Gemäß § 7 Abs. 1 Nr. 1 ErbStG 1974 gilt als Schenkung unter Lebenden jede freigebige Zuwendung unter Lebenden, soweit der Bedachte durch sie auf Kosten des Zuwendenden bereichert ist. Im Streitfall ist der Kläger u.a. auf Kosten seiner Ehefrau bereichert.

Mit der Eintragung der Kapitalerhöhung ins Handelsregister[1] hat der Kläger einen Geschäftsanteil originär erworben, dessen Wert von Anfang an den Nennwert überstieg. Insoweit ist der Kläger bereichert. Die Entstehung des neuen Geschäftsanteils in der Hand des Klägers geht auch mit einer Entreicherung der bisherigen Gesellschafterinnen - nicht allein der Ehefrau - einher. Ihre Geschäftsanteile vermitteln als Folge der Entstehung neuer Anteile eine geringere quotale Beteiligung und erfuhren darüber hinaus eine Wertminderung dadurch, dass der neue Geschäftsanteil des Klägers proportional am bisherigen Vermögen der GmbH teilhat, ohne dass dies durch den ebenfalls proportionalen Anteil der Altgesellschafterinnen an dem vom Kläger eingezahlten frischen Kapital der GmbH ausgeglichen wird. Somit erfolgte die Bereicherung des Klägers zur Hälfte auf Kosten seiner Ehefrau. Diese Bereicherung beruht insoweit auch auf einer Zuwendung seitens seiner Ehefrau.
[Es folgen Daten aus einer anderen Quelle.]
-- ==== Sys2Proof/Syntax.lean ====
section
/-! DEFINITION. The steps of the DZ-7740 as syntax: operand records of the tail formats (01 R18-R30) and one constructor
per row of the opcode table. Rows of other agents (95) have no encoding; their operands are the step's inputs. -/

namespace Sys2Proof

/-- Element types, in the order of their TY codes (R27). -/
inductive Ty where
  | i8 | i16 | i32 | i64 | n8 | n16 | n32 | n64 | f64 | f32 | bf16 | f16 | fp8a | fp8b
deriving DecidableEq, Repr

/-- Rounding modes, in the order of their RND codes (R28). -/
inductive Rnd where
  | rne | rna | rtz | rdn | rup | rsr | dyn
deriving DecidableEq, Repr

/-- Scopes, in the order of their codes (R29). -/
inductive Scope where
  | seq | core | clu | die | dev | sys
deriving DecidableEq, Repr

/-- Orders, in the order of their codes (R30). -/
inductive Ord where
  | rlx | acq | rel | ar
deriving DecidableEq, Repr

/-- The register files whose registers carry a full/empty bit (R31, R35). -/
inductive RegFile where
  | scalar | brick | acc
deriving DecidableEq, Repr

/-- A 7-bit source field: register number and W (R18). -/
structure Src where
  reg : Reg
  w : Bool
deriving DecidableEq, Repr

/-- An offset triple (R23): three two's-complement values from -4 to 3. -/
structure Off where
  dz : BitVec 3
  dy : BitVec 3
  dx : BitVec 3
deriving DecidableEq, Repr

/-- Operands of a T32 R-form head (R20): D, SA, SB, MOD. -/
structure RArgs where
  d : Reg
  sa : Src
  sb : Src
  mod : BitVec 10
deriving DecidableEq, Repr

/-- Operands of a scalar floating head (R336): MOD split into TY, RND and COND or OT. -/
structure FArgs where
  d : Reg
  sa : Src
  sb : Src
  cond : BitVec 3
  rnd : Rnd
  ty : Ty
deriving DecidableEq, Repr

/-- Operands of a scalar atomic head (R202). -/
structure AArgs where
  d : Reg
  sa : Src
  sb : Src
  ord : Ord
  scope : Scope
  sz : BitVec 2
deriving DecidableEq, Repr

/-- Operands of a SYNC head (R390). -/
structure SArgs where
  d : Reg
  sa : Src
  sb : Src
  ord : Ord
  scope : Scope
  fm : BitVec 5
deriving DecidableEq, Repr

/-- Operands of a T32 IA head (R21). -/
structure IArgs where
  d : Reg
  sa : Src
  imm : BitVec 17
deriving DecidableEq, Repr

/-- Operands of a scalar load or store (R41, R183): MN split into ORD, SCOPE and type. -/
structure LArgs where
  d : Reg
  ord : Ord
  scope : Scope
  ty : BitVec 3
  sa : Src
  imm : BitVec 17
deriving DecidableEq, Repr

/-- Operands of a T16 B head (R19). -/
structure BArgs where
  d : Reg
  disp : BitVec 11
  head : BitVec 5
deriving DecidableEq, Repr

/-- Operands of `strip` (R21 IS, R340). -/
structure StripArgs where
  d : Reg
  disp : BitVec 11
  head : BitVec 5
  p : BitVec 6
  n : BitVec 2
  sz : BitVec 8
deriving DecidableEq, Repr

/-- Operands of a T64 V head (R23). -/
structure VArgs where
  d : Reg
  sa : Src
  sb : Src
  sc : Src
  offA : Off
  offB : Off
  me : Bool
  msel : BitVec 3
  ty : Ty
  rnd : Rnd
  vmod : BitVec 6
deriving DecidableEq, Repr

/-- Operands of a T64 M head (R24). -/
structure MArgs where
  d : Reg
  sa : Src
  sb : Src
  sc : Src
  scope : Scope
  ord : Ord
  mod : BitVec 14
  imm : BitVec 16
deriving DecidableEq, Repr

/-- Traffic classes of a die boundary (R427), which a Relov flow carries on (R432). -/
inductive NetClass where
  | req | wr | rsp | eng
deriving DecidableEq, Repr

/-- A flit of a die boundary (R427): sequence number, class, source and destination die, payload, whether its CRC holds at the receiver,
and whether it has come back to its source die. -/
structure Flit where
  num : BitVec 16
  cls : NetClass
  source : Nat
  dest : Nat
  payload : List Byte
  crcOk : Bool
  back : Bool := false
deriving DecidableEq, Repr

/-- The KIND byte of a Relov packet (R432). -/
inductive PacketKind where
  | write | add64 | arrive | read | data | done | ack | lease
  | reserved (code : Byte)
deriving DecidableEq, Repr

/-- A Relov packet as it stands at the receiving gateway (R432). `crc` is the trailer's CRC-32 field and `stomp` its STOMP
bit; `hcrc` is for switches. -/
structure Packet where
  dst : BitVec 16
  src : BitVec 16
  kind : PacketKind
  flow : Byte
  num : Word
  tag : Word
  addr : DWord
  hcrc : BitVec 16
  rsvd : BitVec 48
  payload : List Byte
  crc : Word
  stomp : Bool
deriving DecidableEq, Repr

/-- A host AtomicOp that reaches the device (R442, R443). -/
inductive HostOp where
  | fetchAdd | swap | cas | other
deriving DecidableEq, Repr

/-- The firmware images that flash holds in two slots (R461, R463). -/
inductive ImageKind where
  | management | computeBoot
deriving DecidableEq, Repr

/-- A firmware image (R460): its header, its signing certificate with the chain, its payload and the signature. -/
structure Image where
  header : List Byte
  chain : List Byte
  payload : List Byte
  signature : List Byte
deriving DecidableEq, Repr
Eine freigebige Zuwendung i.S. des § 7 Abs. 1 Nr. 1 ErbStG 1974 erfordert indessen, dass die Ehefrau mit dem Willen zur Unentgeltlichkeit handelte. Der Wille zur Unentgeltlichkeit wird aufgrund der dem Zuwendenden bekannten Umstände nach den Maßstäben des allgemein Verkehrsüblichen bestimmt[2]. Zu den Umständen, die der Ehefrau des Klägers bekannt gewesen sein müssen, um nach den Maßstäben des allgemein Verkehrsüblichen einen Willen zur Unentgeltlichkeit annehmen zu können, gehört die Tatsache, dass der Wert des neuen Geschäftsanteils des Klägers dessen Einlage erheblich überstieg. Dies war der Ehefrau bekannt. Sie kannte auch die weiteren Umstände, aufgrund derer der Erwerb des neuen Geschäftsanteils durch den Kläger als schenkweise erfolgt zu beurteilen ist. Gleichwohl handelte die Ehefrau in der Vorstellung, wegen des bindenden Angebots sogar zur Übertragung ihres gesamten Geschäftsanteils und damit erst recht zu einer Minderleistung in Gestalt eines von ihrem Geschäftsanteil abgespalteten Vermögenswerts verpflichtet zu sein. Darin unterlag sie einem Irrtum, der unter der noch festzustellenden Voraussetzung beachtlich wäre, dass die mit dem Angebot eingetretene Bindung nicht ihrerseits freigebig begründet worden ist.